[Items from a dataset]
....

-- ==== Sys2Proof/Machine/Dispatch.lean ====
section
/-! DEFINITION. The dispatch: one arm per command, each one call of its meaning. -/

namespace Sys2Proof.Machine

open Sys2Proof
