/-- MSG_HEADER_ARRIVAL at a position whose message engine serves a cell, not held back by the calendar of a far placement,
completes: a header older than 32 µs is discarded without a reply; one whose hob tag is not the cell's, or that a port not
assigned to that hob installed, is discarded and counted in that hob's health telemetry; one that fails a check of R178 is
answered with that status and counted by the window; an accepted NOTE with no landing before it lands in the tail entry of
its region with its header, is counted and answered 0; an accepted SEND, with room in its stack's pool where its source is a
stack, reserves the tail entry of its region and waits for its data, and no answer goes out yet. The first header of a send
of a host port or the hearth also starts that send's record in the hob (the model's choice, log entry 40). Stack memory,
every other cell and every other hob are as they were. MSG_LANDING_DONE of the only landing of a cell, all of its data there
within 32 µs of launch and its stack's controller out of reset, completes, beside what reading its stack source does, with
it gone, its data in its entry, the window's count one higher and the answer 0, or, when the data differs from the CRC-32C
of its descriptor, the entry poisoned, the answer 5 and the fault flag set. MSG_LANDING_TIMEOUT 32 µs after launch completes
with the landing gone, what has come of it in its entry and the rest poisoned, its count one higher and the answer 4; before
that it leaves the state as it is. -/
def Obligations.MessageHeadersAreAnswered : Prop :=
  (∀ (cell : Pos) (m : Msg) (s : State) (h n : Nat),
     s.engineOf cell.idx = some (h, n) →
     m.stamp + 32000 < s.now →
     ∃ t, exec (.msgHeaderArrival cell m) s = .next t ∧ t = { s with cells := t.cells, hobs := t.hobs, lnps := t.lnps } ∧
       (∀ k, k ≠ h → t.hob k = s.hob k) ∧ t.hob h = { s.hob h with mcast := (t.hob h).mcast } ∧
       (∀ p, p ≠ cell.idx → t.cell p = s.cell p) ∧
       t.cell cell.idx = { s.cell cell.idx with engineIn := (t.cell cell.idx).engineIn }) ∧
  (∀ (cell : Pos) (m : Msg) (s : State) (h n : Nat),
     s.engineOf cell.idx = some (h, n) →
     s.now ≤ m.stamp + 32000 →
     s.msgDelayed h n m = false →
     s.tagOk m h = false →
     ∃ t, exec (.msgHeaderArrival cell m) s = .next t ∧ t = { s with cells := t.cells, hobs := t.hobs, lnps := t.lnps } ∧
       (∀ p, p ≠ cell.idx → t.cell p = s.cell p) ∧ (∀ k, k ≠ h → t.hob k = s.hob k) ∧
       t.cell cell.idx = { s.cell cell.idx with engineIn := (t.cell cell.idx).engineIn } ∧
       t.hob h = { s.hob h with tagDrops := (s.hob h).tagDrops + 1, mcast := (t.hob h).mcast }) ∧
  (∀ (cell : Pos) (m : Msg) (s : State) (h n st : Nat),
     s.engineOf cell.idx = some (h, n) →
     s.posOf h n = cell.idx →
     s.now ≤ m.stamp + 32000 →
     s.msgDelayed h n m = false →
     s.tagOk m h = true →
     ((s.heldSend h m).modCell cell.idx fun c => c.takeHeader m).headerStatus h n cell.idx m = some st →
     ∃ t a b, exec (.msgHeaderArrival cell m) s = .next t ∧ t = { s with cells := t.cells, hobs := t.hobs, routers := t.routers, out := t.out } ∧
       (∀ k, k ≠ h → t.hob k = s.hob k) ∧ t.hob h = { s.hob h with mcast := (t.hob h).mcast } ∧
       (∀ p, p ≠ cell.idx → t.cell p = s.cell p) ∧ t.out = .reply m.origin (msgTag m.desc) st a b :: s.out ∧
       ((t.cell cell.idx).win (msgWin m.desc)).refused =
         (if st = 0 then ((s.cell cell.idx).win (msgWin m.desc)).refused else satInc ((s.cell cell.idx).win (msgWin m.desc)).refused)) ∧
  (∀ (cell : Pos) (m : Msg) (s : State) (h n : Nat),
     s.engineOf cell.idx = some (h, n) →
     s.posOf h n = cell.idx →
     s.now ≤ m.stamp + 32000 →
     s.msgDelayed h n m = false →
     s.tagOk m h = true →
     ((s.heldSend h m).modCell cell.idx fun c => c.takeHeader m).headerStatus h n cell.idx m = none →
     msgKind m.desc = 1 →
     msgStack m.desc = none →
     (s.cell cell.idx).landings = [] →
     ∃ t, exec (.msgHeaderArrival cell m) s = .next t ∧
       t = { s with cells := t.cells, hobs := t.hobs, routers := t.routers, hearth := t.hearth, out := t.out } ∧
       (∀ k, k ≠ h → t.hob k = s.hob k) ∧ t.hob h = { s.hob h with mcast := (t.hob h).mcast } ∧
       (∀ p, p ≠ cell.idx → t.cell p = s.cell p) ∧ t.out = .reply m.origin (msgTag m.desc) 0 0 0 :: s.out ∧
       (t.cell cell.idx).landings = [] ∧
       ((t.cell cell.idx).win (msgWin m.desc)).landed = satInc ((s.cell cell.idx).win (msgWin m.desc)).landed ∧
       (t.cell cell.idx).scratch = (((s.cell cell.idx).reserve ((s.cell cell.idx).win (msgWin m.desc)).slot.toNat ((s.cell cell.idx).win (msgWin m.desc)).region.toNat).2.writeEntry ((s.cell cell.idx).win (msgWin m.desc)).slot.toNat ((s.cell cell.idx).win (msgWin m.desc)).region.toNat ((s.cell cell.idx).reserve ((s.cell cell.idx).win (msgWin m.desc)).slot.toNat ((s.cell cell.idx).win (msgWin m.desc)).region.toNat).1 m.desc
           (fun _ => false) fun _ => false).scratch ∧
       (t.cell cell.idx).wordPoison = (((s.cell cell.idx).reserve ((s.cell cell.idx).win (msgWin m.desc)).slot.toNat ((s.cell cell.idx).win (msgWin m.desc)).region.toNat).2.writeEntry ((s.cell cell.idx).win (msgWin m.desc)).slot.toNat ((s.cell cell.idx).win (msgWin m.desc)).region.toNat ((s.cell cell.idx).reserve ((s.cell cell.idx).win (msgWin m.desc)).slot.toNat ((s.cell cell.idx).win (msgWin m.desc)).region.toNat).1 m.desc
           (fun _ => false) fun _ => false).wordPoison) ∧
  (∀ (cell : Pos) (m : Msg) (s : State) (h n : Nat),
     s.engineOf cell.idx = some (h, n) →
     s.now ≤ m.stamp + 32000 →
     s.msgDelayed h n m = false →
     s.tagOk m h = true →
     ((s.heldSend h m).modCell cell.idx fun c => c.takeHeader m).headerStatus h n cell.idx m = none →
     msgKind m.desc ≠ 1 →
     (∀ a, msgStack m.desc = some a → s.sharedUsed (relStack a) < 512) →
     (∀ l ∈ (s.cell cell.idx).landings, l.ready = none) →
     ∃ t l, exec (.msgHeaderArrival cell m) s = .next t ∧ t = { s with cells := t.cells, hobs := t.hobs, hearth := t.hearth } ∧
       (∀ k, k ≠ h → t.hob k = s.hob k) ∧ t.hob h = { s.hob h with mcast := (t.hob h).mcast } ∧
       (∀ p, p ≠ cell.idx → t.cell p = s.cell p) ∧ (t.cell cell.idx).landings = (s.cell cell.idx).landings ++ [l] ∧
       l.win = msgWin m.desc ∧ l.tag = msgTag m.desc ∧ l.origin = m.origin ∧ l.stamp = m.stamp ∧ l.ready = none ∧
       l.entry = ((s.cell cell.idx).reserve ((s.cell cell.idx).win (msgWin m.desc)).slot.toNat ((s.cell cell.idx).win (msgWin m.desc)).region.toNat).1 ∧ l.slot = ((s.cell cell.idx).win (msgWin m.desc)).slot.toNat ∧ l.region = ((s.cell cell.idx).win (msgWin m.desc)).region.toNat ∧
       (t.cell cell.idx).wins = (s.cell cell.idx).wins) ∧
  (∀ (cell : Pos) (i : Nat) (data : List Byte) (ok : Bool) (s u : State) (h n : Nat) (l : Landing) (bytes : List Byte) (bad : List Nat),
     s.engineOf cell.idx = some (h, n) →
     s.posOf h n = cell.idx →
     (s.cell cell.idx).landings = [l] →
     l.id = i →
     l.ready = none →
     (∀ k, l.stack = some k → (s.stack k).resetting = false) →
     s.now ≤ l.stamp + 32000 →
     s.landingData h cell.idx l data = (bytes, bad, u) →
     (u.cell cell.idx).landings = [l] →
     u.posOf h n = cell.idx →
     bytes.length = msgLen l.desc →
     ∃ t, exec (.msgLandingDone cell i data ok) s = .next t ∧ t = { u with cells := t.cells, routers := t.routers, out := t.out } ∧
       (∀ p, p ≠ cell.idx → t.cell p = u.cell p) ∧
       t.out = .reply l.origin l.tag (if (ok && (crc32c bytes).toNat == msgCrc l.desc) = true then 0 else 5) 0 0 :: u.out ∧
       (t.cell cell.idx).landings = [] ∧
       ((t.cell cell.idx).win l.win).landed = satInc ((u.cell cell.idx).win l.win).landed ∧
       ((ok && (crc32c bytes).toNat == msgCrc l.desc) = false → (t.cell cell.idx).flags.fault = true) ∧
       (t.cell cell.idx).scratch = ((u.cell cell.idx).writeEntry l.slot l.region l.entry bytes
           (fun i => !(ok && (crc32c bytes).toNat == msgCrc l.desc) || bad.contains i) fun _ => false).scratch ∧
       (t.cell cell.idx).wordPoison = ((u.cell cell.idx).writeEntry l.slot l.region l.entry bytes
           (fun i => !(ok && (crc32c bytes).toNat == msgCrc l.desc) || bad.contains i) fun _ => false).wordPoison) ∧
  (∀ (cell : Pos) (i : Nat) (s : State) (h n : Nat) (l : Landing),
     s.engineOf cell.idx = some (h, n) →
     s.posOf h n = cell.idx →
     (s.cell cell.idx).landings = [l] →
     l.id = i →
     l.ready = none →
     l.stamp + 32000 ≤ s.now →
     ∃ t, exec (.msgLandingTimeout cell i) s = .next t ∧ t = { s with cells := t.cells, routers := t.routers, out := t.out } ∧
       (∀ p, p ≠ cell.idx → t.cell p = s.cell p) ∧ t.out = .reply l.origin l.tag 4 0 0 :: s.out ∧
       (t.cell cell.idx).landings = [] ∧
       ((t.cell cell.idx).win l.win).landed = satInc ((s.cell cell.idx).win l.win).landed ∧
       (t.cell cell.idx).scratch = ((s.cell cell.idx).writeEntry l.slot l.region l.entry (((s.cell cell.idx).engineIn.filter fun f => f.key == some (l.origin.key l.tag)).flatMap fun f => bytesAt f.data 0 128)
           (fun i => 2 * ((s.cell cell.idx).engineIn.filter fun f => f.key == some (l.origin.key l.tag)).length ≤ i || (((s.cell cell.idx).engineIn.filter fun f => f.key == some (l.origin.key l.tag)).getD (i / 2) {}).poison) fun _ => false).scratch ∧
       (t.cell cell.idx).wordPoison = ((s.cell cell.idx).writeEntry l.slot l.region l.entry (((s.cell cell.idx).engineIn.filter fun f => f.key == some (l.origin.key l.tag)).flatMap fun f => bytesAt f.data 0 128)
           (fun i => 2 * ((s.cell cell.idx).engineIn.filter fun f => f.key == some (l.origin.key l.tag)).length ≤ i || (((s.cell cell.idx).engineIn.filter fun f => f.key == some (l.origin.key l.tag)).getD (i / 2) {}).poison) fun _ => false).wordPoison) ∧
  (∀ (cell : Pos) (i : Nat) (s : State) (l : Landing),
     ((s.cell cell.idx).landings.find? fun l => l.id == i) = some l →
     s.now < l.stamp + 32000 →
     exec (.msgLandingTimeout cell i) s = .next s)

....

▶ [PROMPT]:
Report each line in the preceding entries that holds the string "counted".

▶ [SOLUTION TO THIS EXERCISE]:
assigned to that hob installed, is discarded and counted in that hob's health telemetry; one that fails a check of R178 is
answered with that status and counted by the window; an accepted NOTE with no landing before it lands in the tail entry of
its region with its header, is counted and answered 0; an accepted SEND, with room in its stack's pool where its source is a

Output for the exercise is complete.